Summary. The manuscript presents the Semantic Autonomy Stack, a six-layer reference framework for VLM-integrated indoor mobile robots. It introduces hybrid deterministic-VLM reasoning via a seven-step parametric resolver that handles 88% of instructions deterministically in under 0.1 ms, and a five-category semantic memory framework with scope taxonomy for cross-robot knowledge transfer. Experimental validation on two custom differential-drive robots using Raspberry Pi 5 hardware demonstrates 100% accuracy on 82 scenario-level decisions, 100% semantic transfer accuracy on 33 cases, and a 103,000-fold latency reduction without training data or onboard GPUs.
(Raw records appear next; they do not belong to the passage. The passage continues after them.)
@[simp] theorem execBarrier_blank (h_host : Group.host ∈ w) (h_intake : Group.intake ∈ w) (h_plan : Group.plan ∈ w) (h_ports : Group.ports ∈ w) (h_fab : Group.fab ∈ w) (h_iso : Group.iso ∈ w) (h_svc : Group.svc ∈ w) (h_faults : Group.faults ∈ w) (h : Fin 32) (s : State) :
    ran w (execBarrier h s) = some (s.blank w) := by
  unfold execBarrier
  simp only [barrierSpec_blank, takeRow_blank, blank_mk, eq_self, or_true, true_or, apply_ite (State.blank w), ite_self, foldl_blank, implies_true, ran_next, apply_ite (ran w), h_host, h_intake, h_plan, h_ports, h_fab, h_iso, h_svc, h_faults, barrierSpec_taken]

@[simp] theorem hopStatusSpec_blank (h_host : Group.host ∈ w) (h_intake : Group.intake ∈ w) (h_ports : Group.ports ∈ w) (h_fab : Group.fab ∈ w) (h_iso : Group.iso ∈ w) (h_faults : Group.faults ∈ w) (s : State) (h : Nat) :
    (hopStatusSpec.start s h).blank w = s.blank w := by
  unfold hopStatusSpec
  simp only [State.doneWith_blank, blank_mk, eq_self, or_true, true_or, apply_ite (State.blank w), ite_self, foldl_blank, implies_true, h_host, h_intake, h_ports, h_fab, h_iso, h_faults]

@[simp] theorem hopStatusSpec_taken (s : State) (h : Nat) :
    (hopStatusSpec.taken s h).blank w = s.blank w := by simp only [hopStatusSpec]

@[simp] theorem execHopStatus_blank (h_host : Group.host ∈ w) (h_intake : Group.intake ∈ w) (h_plan : Group.plan ∈ w) (h_ports : Group.ports ∈ w) (h_fab : Group.fab ∈ w) (h_iso : Group.iso ∈ w) (h_svc : Group.svc ∈ w) (h_faults : Group.faults ∈ w) (h : Fin 32) (s : State) :
    ran w (execHopStatus h s) = some (s.blank w) := by
  unfold execHopStatus
  simp only [hopStatusSpec_blank, takeRow_blank, blank_mk, eq_self, or_true, true_or, apply_ite (State.blank w), ite_self, foldl_blank, implies_true, ran_next, apply_ite (ran w), h_host, h_intake, h_plan, h_ports, h_fab, h_iso, h_svc, h_faults, hopStatusSpec_taken]

end Sys2Proof.Machine
end

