@[simp] theorem planChainReadSpec_taken (s : State) (h : Nat) :
    (planChainReadSpec.taken s h).blank w = s.blank w := by simp only [planChainReadSpec]

@[simp] theorem execPlanChainRead_blank (h_host : Group.host ∈ w) (h_intake : Group.intake ∈ w) (h_plan : Group.plan ∈ w) (h_ports : Group.ports ∈ w) (h_fab : Group.fab ∈ w) (h_iso : Group.iso ∈ w) (h_svc : Group.svc ∈ w) (h_faults : Group.faults ∈ w) (h : Fin 32) (s : State) :
    ran w (execPlanChainRead h s) = some (s.blank w) := by
  unfold execPlanChainRead
  simp only [planChainReadSpec_blank, takeRow_blank, blank_mk, eq_self, or_true, true_or, apply_ite (State.blank w), ite_self, foldl_blank, implies_true, ran_next, apply_ite (ran w), h_host, h_intake, h_plan, h_ports, h_fab, h_iso, h_svc, h_faults, planChainReadSpec_taken]

@[simp] theorem planChainReloadSpec_blank (h_pins : Group.pins ∈ w) (h_intake : Group.intake ∈ w) (h_params : Group.params ∈ w) (h_plan : Group.plan ∈ w) (s : State) (h : Nat) :
    (planChainReloadSpec.start s h).blank w = s.blank w := by
  unfold planChainReloadSpec
  simp only [State.setChain_blank, blank_mk, eq_self, or_true, true_or, apply_ite (State.blank w), ite_self, foldl_blank, implies_true, h_pins, h_intake, h_params, h_plan]

@[simp] theorem planChainReloadSpec_taken (s : State) (h : Nat) :
    (planChainReloadSpec.taken s h).blank w = s.blank w := by simp only [planChainReloadSpec]

@[simp] theorem execPlanChainReload_blank (h_pins : Group.pins ∈ w) (h_host : Group.host ∈ w) (h_intake : Group.intake ∈ w) (h_params : Group.params ∈ w) (h_plan : Group.plan ∈ w) (h_ports : Group.ports ∈ w) (h_fab : Group.fab ∈ w) (h_iso : Group.iso ∈ w) (h_svc : Group.svc ∈ w) (h_faults : Group.faults ∈ w) (h : Fin 32) (s : State) :
    ran w (execPlanChainReload h s) = some (s.blank w) := by
  unfold execPlanChainReload
  simp only [planChainReloadSpec_blank, takeRow_blank, blank_mk, eq_self, or_true, true_or, apply_ite (State.blank w), ite_self, foldl_blank, implies_true, ran_next, apply_ite (ran w), h_pins, h_host, h_intake, h_params, h_plan, h_ports, h_fab, h_iso, h_svc, h_faults, planChainReloadSpec_taken]

@[simp] theorem planRoadSpec_blank (h_host : Group.host ∈ w) (h_intake : Group.intake ∈ w) (h_ports : Group.ports ∈ w) (h_fab : Group.fab ∈ w) (h_iso : Group.iso ∈ w) (h_faults : Group.faults ∈ w) (s : State) (h : Nat) :
    (planRoadSpec.start s h).blank w = s.blank w := by
  unfold planRoadSpec
  dsimp only
  (repeat' split) <;> first | (simp only [State.doneBulk_blank, blank_mk, eq_self, or_true, true_or, apply_ite (State.blank w), ite_self, foldl_blank, implies_true, h_host, h_intake, h_ports, h_fab, h_iso, h_faults]; done)

@[simp] theorem planRoadSpec_taken (s : State) (h : Nat) :
    (planRoadSpec.taken s h).blank w = s.blank w := by simp only [planRoadSpec]

@[simp] theorem execPlanRoad_blank (h_host : Group.host ∈ w) (h_intake : Group.intake ∈ w) (h_plan : Group.plan ∈ w) (h_ports : Group.ports ∈ w) (h_fab : Group.fab ∈ w) (h_iso : Group.iso ∈ w) (h_svc : Group.svc ∈ w) (h_faults : Group.faults ∈ w) (h : Fin 32) (s : State) :
    ran w (execPlanRoad h s) = some (s.blank w) := by
  unfold execPlanRoad
  simp only [planRoadSpec_blank, takeRow_blank, blank_mk, eq_self, or_true, true_or, apply_ite (State.blank w), ite_self, foldl_blank, implies_true, ran_next, apply_ite (ran w), h_host, h_intake, h_plan, h_ports, h_fab, h_iso, h_svc, h_faults, planRoadSpec_taken]

@[simp] theorem State.planReset_blank (h_host : Group.host ∈ w) (h_intake : Group.intake ∈ w) (h_plan : Group.plan ∈ w) (h_ports : Group.ports ∈ w) (h_fab : Group.fab ∈ w) (h_iso : Group.iso ∈ w) (h_svc : Group.svc ∈ w) (h_faults : Group.faults ∈ w) (s : State) :
    (State.planReset s).blank w = s.blank w := by
  unfold State.planReset
  simp only [State.putValid_blank, State.updPlan_blank, blank_mk, eq_self, or_true, true_or, apply_ite (State.blank w), ite_self, foldl_blank, implies_true, h_host, h_intake, h_plan, h_ports, h_fab, h_iso, h_svc, h_faults]

@[simp] theorem State.planLeave_blank (h_host : Group.host ∈ w) (h_intake : Group.intake ∈ w) (h_motion : Group.motion ∈ w) (h_plan : Group.plan ∈ w) (h_ports : Group.ports ∈ w) (h_fab : Group.fab ∈ w) (h_iso : Group.iso ∈ w) (h_svc : Group.svc ∈ w) (h_faults : Group.faults ∈ w) (h_free : Group.free ∈ w) (s : State) :
    (State.planLeave s).blank w = s.blank w := by
  unfold State.planLeave
  simp only [State.abortQueries_blank, State.endRun_blank, State.refuse_blank, State.updPlan_blank, blank_mk, eq_self, or_true, true_or, apply_ite (State.blank w), ite_self, foldl_blank, implies_true, h_host, h_intake, h_motion, h_plan, h_ports, h_fab, h_iso, h_svc, h_faults, h_free]

end Sys2Proof.Machine
end

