@[simp] theorem execPowerOff_blank (h_clock : Group.clock ∈ w) (h_frame : Group.frame ∈ w) (h_pins : Group.pins ∈ w) (h_power : Group.power ∈ w) (h_ret : Group.ret ∈ w) (h_host : Group.host ∈ w) (h_link : Group.link ∈ w) (h_intake : Group.intake ∈ w) (h_params : Group.params ∈ w) (h_motion : Group.motion ∈ w) (h_cur : Group.cur ∈ w) (h_wedge : Group.wedge ∈ w) (h_gate : Group.gate ∈ w) (h_follow : Group.follow ∈ w) (h_mon : Group.mon ∈ w) (h_channels : Group.channels ∈ w) (h_cmp : Group.cmp ∈ w) (h_divo : Group.divo ∈ w) (h_sensor : Group.sensor ∈ w) (h_plan : Group.plan ∈ w) (h_ports : Group.ports ∈ w) (h_fab : Group.fab ∈ w) (h_iso : Group.iso ∈ w) (h_twin : Group.twin ∈ w) (h_svc : Group.svc ∈ w) (h_faults : Group.faults ∈ w) (vbat : Nat) (s : State) :
    ran w (execPowerOff vbat s) = some (s.blank w) := by
  unfold execPowerOff
  simp only [State.sysClear_blank, blank_mk, eq_self, or_true, true_or, apply_ite (State.blank w), ite_self, foldl_blank, implies_true, ran_next, apply_ite (ran w), h_clock, h_frame, h_pins, h_power, h_ret, h_host, h_link, h_intake, h_params, h_motion, h_cur, h_wedge, h_gate, h_follow, h_mon, h_channels, h_cmp, h_divo, h_sensor, h_plan, h_ports, h_fab, h_iso, h_twin, h_svc, h_faults]

@[simp] theorem execReset_blank (h_clock : Group.clock ∈ w) (h_frame : Group.frame ∈ w) (h_pins : Group.pins ∈ w) (h_power : Group.power ∈ w) (h_host : Group.host ∈ w) (h_link : Group.link ∈ w) (h_intake : Group.intake ∈ w) (h_params : Group.params ∈ w) (h_motion : Group.motion ∈ w) (h_cur : Group.cur ∈ w) (h_wedge : Group.wedge ∈ w) (h_gate : Group.gate ∈ w) (h_follow : Group.follow ∈ w) (h_mon : Group.mon ∈ w) (h_channels : Group.channels ∈ w) (h_cmp : Group.cmp ∈ w) (h_divo : Group.divo ∈ w) (h_sensor : Group.sensor ∈ w) (h_plan : Group.plan ∈ w) (h_ports : Group.ports ∈ w) (h_fab : Group.fab ∈ w) (h_iso : Group.iso ∈ w) (h_twin : Group.twin ∈ w) (h_svc : Group.svc ∈ w) (h_faults : Group.faults ∈ w) (s : State) :
    ran w (execReset s) = some (s.blank w) := by
  unfold execReset
  simp only [State.sysClear_blank, blank_mk, eq_self, or_true, true_or, apply_ite (State.blank w), ite_self, foldl_blank, implies_true, ran_next, apply_ite (ran w), h_clock, h_frame, h_pins, h_power, h_host, h_link, h_intake, h_params, h_motion, h_cur, h_wedge, h_gate, h_follow, h_mon, h_channels, h_cmp, h_divo, h_sensor, h_plan, h_ports, h_fab, h_iso, h_twin, h_svc, h_faults]

@[simp] theorem execResetRelease_blank (h_clock : Group.clock ∈ w) (h_frame : Group.frame ∈ w) (h_pins : Group.pins ∈ w) (h_power : Group.power ∈ w) (h_host : Group.host ∈ w) (h_link : Group.link ∈ w) (h_intake : Group.intake ∈ w) (h_params : Group.params ∈ w) (h_motion : Group.motion ∈ w) (h_cur : Group.cur ∈ w) (h_wedge : Group.wedge ∈ w) (h_gate : Group.gate ∈ w) (h_follow : Group.follow ∈ w) (h_mon : Group.mon ∈ w) (h_channels : Group.channels ∈ w) (h_cmp : Group.cmp ∈ w) (h_divo : Group.divo ∈ w) (h_sensor : Group.sensor ∈ w) (h_plan : Group.plan ∈ w) (h_ports : Group.ports ∈ w) (h_fab : Group.fab ∈ w) (h_iso : Group.iso ∈ w) (h_twin : Group.twin ∈ w) (h_svc : Group.svc ∈ w) (h_faults : Group.faults ∈ w) (tsten : Bool) (roleUp : Bool) (roleDown : Bool) (s : State) :
    ran w (execResetRelease tsten roleUp roleDown s) = some (s.blank w) := by
  unfold execResetRelease
  simp only [State.readStraps_blank, State.startFromOff_blank, blank_mk, eq_self, or_true, true_or, apply_ite (State.blank w), ite_self, foldl_blank, implies_true, ran_next, apply_ite (ran w), h_clock, h_frame, h_pins, h_power, h_host, h_link, h_intake, h_params, h_motion, h_cur, h_wedge, h_gate, h_follow, h_mon, h_channels, h_cmp, h_divo, h_sensor, h_plan, h_ports, h_fab, h_iso, h_twin, h_svc, h_faults]
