-- ==== Sys2Proof/Laws/Accept.lean ====
section
/-! SUPPORT. Laws of the hoppers: an accepted command runs its opcode's effect; completion writes the record and leaves other slots. -/

namespace Sys2Proof.Machine

/-- An accepted command runs the effect of its opcode on the state that taking and starting it leave (R147, R155). -/
theorem takeRow_accepts {c : CmdSpec} {h : Nat} {s : State} (a : s.accepts c h = true) :
    takeRow c h s = (c.start (s.begun c h) h).settle := by
  simp only [State.accepts, Bool.and_eq_true, beq_iff_eq, Bool.not_eq_true'] at a
  obtain ⟨⟨⟨⟨⟨⟨⟨⟨⟨⟨⟨a1, a2⟩, a3⟩, a4⟩, a5⟩, a6⟩, a7⟩, a8⟩, a9⟩, a10⟩, a11⟩, a12⟩ := a
  have g : (s.nextStart == some h && s.rungCmd h && s.opcode h == c.op &&
      (match c.sub with | some o => s.p8 h 0 == o | none => true)) = true := by
    simp only [a1, a2, a3, Bool.and_eq_true, beq_self_eq_true, true_and]
    exact a4
  have start : startCmd c h (s.passed c h) = c.start (s.begun c h) h := by
    simp only [startCmd, Bool.and_eq_true, a10, a11, a12, State.begun, Bool.false_eq_true, if_false]
  have key : takeCmd c h s = c.start (s.begun c h) h := by
    simp only [State.passed, State.taken] at a9
    simp only [State.taken] at a7 a8
    simp only [takeCmd, a5, a6, a7, a8, a9]
    exact start
  unfold takeRow
  exact (if_pos g).trans (congrArg State.settle key)

/-! ### Slots -/

theorem setHop_slots (s : State) (h : Nat) (f) : (s.setHop h f).intake.slots = s.intake.slots := rfl
theorem freeHop_slots (s : State) (h : Nat) : (s.freeHop h).intake.slots = s.intake.slots := rfl
theorem putSlot_slots (s : State) (a : Nat) (l) : (s.putSlot a l).intake.slots = cellWrite s.intake.slots a l := rfl

theorem ev_intake (s : State) (a b : Nat) : (s.ev a b).intake = s.intake :=
  only_intake (State.ev_blank (w := [.fab, .faults]) (by simp) (by simp) s a b) (by simp)

theorem evIf_intake (s : State) (c : Bool) (a b : Nat) : (s.evIf c a b).intake = s.intake := by
  simp only [State.evIf]
  split
  · exact ev_intake s a b
  · rfl

/-- Giving a record back leaves the slots as they are. -/
theorem giveBack_slots (s : State) (h : Nat) : (s.giveBack h).intake.slots = s.intake.slots := by
  have hf {t : State} (e : s.respondFabric h = some t) : t.intake = s.intake :=
    only_intake (State.respondFabric_blank (w := [.ports]) (by simp) e) (by simp)
  have hi {t : State} (e : s.respondIso h = some t) : t.intake = s.intake :=
    only_intake (State.respondIso_blank (w := [.iso]) (by simp) e) (by simp)
  unfold State.giveBack
  split
  · rfl
  · split
    · rfl
    · split
      · rw [freeHop_slots, hf (by assumption)]
      · rfl
  · split
    · rw [freeHop_slots, hi (by assumption)]
    · rfl
  · dsimp only
    split <;> simp only [freeHop_slots, evIf_intake, ev_intake]

theorem endBulk_slots (s : State) (h : Nat) : (s.endBulk h).intake.slots = s.intake.slots := by
  unfold State.endBulk
  split <;> rfl

theorem putResult_slots (s : State) (h : Nat) (res : List Byte) : (s.putResult h res).intake.slots = s.intake.slots := by
  unfold State.putResult
  split <;> rfl

theorem countBusy_slots (s : State) (h code : Nat) : (s.countBusy h code).intake.slots = s.intake.slots := by
  unfold State.countBusy
  split <;> rfl

/-- The slots after completion: the length byte and the record of the hopper are written, nothing else (R147, R151). -/
theorem finish_slots (s : State) (h code detail : Nat) (res : List Byte) :
    (s.finish h code detail res).intake.slots =
      cellWrite (cellWrite s.intake.slots (128 * h + 6) (b8 (8 + (resultBody (s.resultOf h res)).length))) (128 * h + 12)
        (s.completion h code detail (s.resultOf h res)) := by
  unfold State.finish
  simp only [giveBack_slots, countBusy_slots, putSlot_slots, putResult_slots, endBulk_slots]

theorem completion_length (s : State) (h code detail : Nat) (res : List Byte) : 
    0 < (s.completion h code detail res).length ∧ (s.completion h code detail res).length ≤ 116 := by
  have hr : (resultBody res).length ≤ 104 := by
    unfold resultBody
    split
    · simp
    · omega
  simp only [State.completion, State.recordHead, b8, le16, le32, leBytes, List.length_append, List.length_cons, List.length_nil]
  omega

/-- A completed hopper holds its completion code in byte 12 (Table HOP-2). -/
theorem finish_code (s : State) (h code detail : Nat) (res : List Byte) (hc : code < 256) (hw : cellWf s.intake.slots = true) :
    (s.finish h code detail res).hb h 12 = code := by
  have hl := completion_length s h code detail (s.resultOf h res)
  have h1 := cellWrite_wf s.intake.slots (128 * h + 6) (b8 (8 + (resultBody (s.resultOf h res)).length)) hw
  have hin : 128 * h + 12 ≤ 128 * h + 12 ∧ 128 * h + 12 < 128 * h + 12 + (s.completion h code detail (s.resultOf h res)).length := by omega
  unfold State.hb
  rw [finish_slots, cellGet_write _ _ _ _ h1, if_pos hin, Nat.sub_self]
  simp only [State.completion, State.recordHead, b8, List.cons_append, List.nil_append, List.getD_cons_zero, BitVec.toNat_ofNat]
  omega

/-- Completion writes no byte of another slot and no byte of the header but the length (Table HOP-2). -/
theorem finish_frame (s : State) (h code detail a : Nat) (res : List Byte) (hw : cellWf s.intake.slots = true)
    (ha : a ≠ 128 * h + 6 ∧ (a < 128 * h + 12 ∨ 128 * h + 128 ≤ a)) :
    cellGet (s.finish h code detail res).intake.slots a = cellGet s.intake.slots a := by
  have hl := completion_length s h code detail (s.resultOf h res)
  have h1 := cellWrite_wf s.intake.slots (128 * h + 6) (b8 (8 + (resultBody (s.resultOf h res)).length)) hw
  have n1 : ¬ (128 * h + 12 ≤ a ∧ a < 128 * h + 12 + (s.completion h code detail (s.resultOf h res)).length) := by omega
  have n2 : ¬ (128 * h + 6 ≤ a ∧ a < 128 * h + 6 + (b8 (8 + (resultBody (s.resultOf h res)).length)).length) := by
    simp only [b8, List.length_cons, List.length_nil]
    omega
  rw [finish_slots, cellGet_write _ _ _ _ h1, if_neg n1, cellGet_write _ _ _ _ hw, if_neg n2]

theorem finish_slots_wf (s : State) (h code detail : Nat) (res : List Byte) (hw : cellWf s.intake.slots = true) :
    cellWf (s.finish h code detail res).intake.slots = true := by
  rw [finish_slots]
  exact cellWrite_wf _ _ _ (cellWrite_wf _ _ _ hw)

/-! ### The slots stay canonical on the way to a start -/

/-- The slots are in canonical form. -/
def State.slotsWf (s : State) : Prop := cellWf s.intake.slots = true

theorem slotsWf_of_slots {s t : State} (e : t.intake.slots = s.intake.slots) (h : s.slotsWf) : t.slotsWf := by
  unfold State.slotsWf
  rw [e]
  exact h

theorem ev_wf {s : State} (h : s.slotsWf) (a b : Nat) : (s.ev a b).slotsWf := slotsWf_of_slots (congrArg (·.slots) (ev_intake _ _ _)) h

theorem setHop_wf {s : State} (h : s.slotsWf) (x : Nat) (f) : (s.setHop x f).slotsWf := slotsWf_of_slots (setHop_slots s x f) h

theorem putSlot_wf {s : State} (h : s.slotsWf) (a : Nat) (l : List Byte) : (s.putSlot a l).slotsWf := cellWrite_wf _ _ _ h

theorem foldl_wf {α : Type} (f : State → α → State) (hf : ∀ t a, t.slotsWf → (f t a).slotsWf) (l : List α) :
    ∀ s, s.slotsWf → (l.foldl f s).slotsWf := by
  induction l with
  | nil => exact fun _ h => h
  | cons a l ih => exact fun s h => ih _ (hf s a h)

theorem finish_wf {s : State} (h : s.slotsWf) (x code detail : Nat) (res : List Byte) : (s.finish x code detail res).slotsWf :=
  finish_slots_wf s x code detail res h

theorem runRefused_wf {s : State} (h : s.slotsWf) (x : Nat) : (s.runRefused x).slotsWf := by
  unfold State.runRefused
  repeat' split
  · refine foldl_wf _ (fun t w ht => ?_) _ _ (slotsWf_of_slots (s := s) rfl h)
    split
    · exact finish_wf ht _ _ _ _
    · exact ht
  · exact h
  · exact h

theorem refuse_wf {s : State} (h : s.slotsWf) (x code detail : Nat) (res : List Byte) : (s.refuse x code detail res).slotsWf := by
  unfold State.refuse
  dsimp only
  refine runRefused_wf (finish_wf ?_ _ _ _ _) _
  unfold State.slotsWf
  rw [setHop_slots]
  have he : (s.ev 0x0907 (srcOf x)).slotsWf := ev_wf h _ _
  (repeat' split) <;> first | exact h | exact he

theorem taken_wf {s : State} (h : s.slotsWf) (x : Nat) : (s.taken x).slotsWf := by
  refine slotsWf_of_slots ?_ h
  unfold State.taken State.useBulk
  split <;> rfl

theorem stopTaken_wf {s : State} (h : s.slotsWf) (x : Nat) : (s.stopTaken x).slotsWf := by
  unfold State.stopTaken
  split
  · unfold State.stopWins
    extract_lets acts q hit taken untaken t1 t2
    have h1 : t1.slotsWf := foldl_wf _ (fun t a ht => refuse_wf ht _ _ _ _) _ _ h
    have h2 : t2.slotsWf := foldl_wf _ (fun t a ht => slotsWf_of_slots (setHop_slots t a _) ht) _ _ h1
    exact slotsWf_of_slots rfl h2
  · exact h

theorem noteLate_wf {s : State} (h : s.slotsWf) (x n : Nat) : (s.noteLate x n).slotsWf := by
  unfold State.noteLate
  exact ev_wf (setHop_wf (s := _) (slotsWf_of_slots (by rfl) h) _ _) _ _

theorem lateStart_wf {s : State} (h : s.slotsWf) (x : Nat) : (s.lateStart x).slotsWf := by
  unfold State.lateStart
  split
  · exact h
  · dsimp only
    split
    · exact noteLate_wf h _ _
    · exact h

theorem setStage_wf {s : State} (h : s.slotsWf) (x : Nat) (st : HopStage) : (s.setStage x st).slotsWf :=
  putSlot_wf (setHop_wf h _ _) _ _

theorem markStart_wf {s : State} (h : s.slotsWf) (c : CmdSpec) (x : Nat) : (s.markStart c x).slotsWf := by
  unfold State.markStart
  extract_lets s1 f s2
  have h1 : s1.slotsWf := by
    simp only [s1]
    split
    · exact foldl_wf _ (fun t a ht => refuse_wf ht _ _ _ _) _ _ h
    · exact h
  have h2 : s2.slotsWf := setHop_wf (setStage_wf h1 _ _) _ _
  split
  · exact h2
  · exact lateStart_wf h2 _

/-- Copying owners' values leaves the slots as they are (R178). -/
theorem copyEnabled_wf {s : State} (h : s.slotsWf) (axes units : Nat) : (s.copyEnabled axes units).slotsWf :=
  slotsWf_of_slots (congrArg (·.slots) (only_intake (State.copyEnabled_blank (w := [.params]) (by simp) s axes units) (by simp))) h

/-- The slots of the state on which an accepted command acts are canonical when they were. -/
theorem begun_wf {s : State} (h : cellWf s.intake.slots = true) (c : CmdSpec) (ht : ∀ t x, t.slotsWf → (c.taken t x).slotsWf) (x : Nat) :
    cellWf (s.begun c x).intake.slots = true :=
  markStart_wf (ht _ _ (stopTaken_wf (taken_wf h x) x)) c x

end Sys2Proof.Machine
end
Significance. If the central claims hold, the work would be significant for practical deployment of semantic navigation on edge devices, as it provides a concrete mechanism to minimize VLM usage while enabling cross-robot learning. The direct hardware measurements, zero-training-data requirement, and physical robot experiments are notable strengths that could influence future designs in resource-constrained robotics.

major comments (3)
  1. [Abstract / Experimental validation] The 100% semantic transfer accuracy (33/33 cases, 95% CI [0.894, 1.000]) and 88% resolver coverage are reported from 82 scenario-level decisions across three sessions on two robots, but the manuscript provides no details on instruction diversity, sampling method for the 82 cases, or observed failure modes. This is load-bearing for the claim that the five-category semantic memory taxonomy (global environment, per-operator preferences, per-robot capabilities) generalizes.
  2. [Abstract] The seven-step parametric resolver is presented as correctly and safely resolving 88% of instructions without VLM escalation, yet the decision thresholds are free parameters with no description of how they were set, tuned, or validated against edge cases. This directly affects the safety and reproducibility of the hybrid reasoning claim.
  3. [Abstract] No baselines (e.g., pure VLM performance on the same 82 decisions, alternative deterministic parsers, or other hybrid systems) or ablation studies are provided, so the 103,000-fold latency reduction and 100% resolution accuracy cannot be contextualized beyond the internal VLM comparison.
minor comments (2)
  1. [Abstract] The abstract states 'concurrent multi-robot operation feasibility' but gives no metrics (e.g., communication overhead, conflict resolution) or section reference for how this was measured.
  2. [Abstract] Clarify whether the 33 cross-robot transfer cases are a subset of the 82 decisions and how the shared compiled digest was constructed and validated.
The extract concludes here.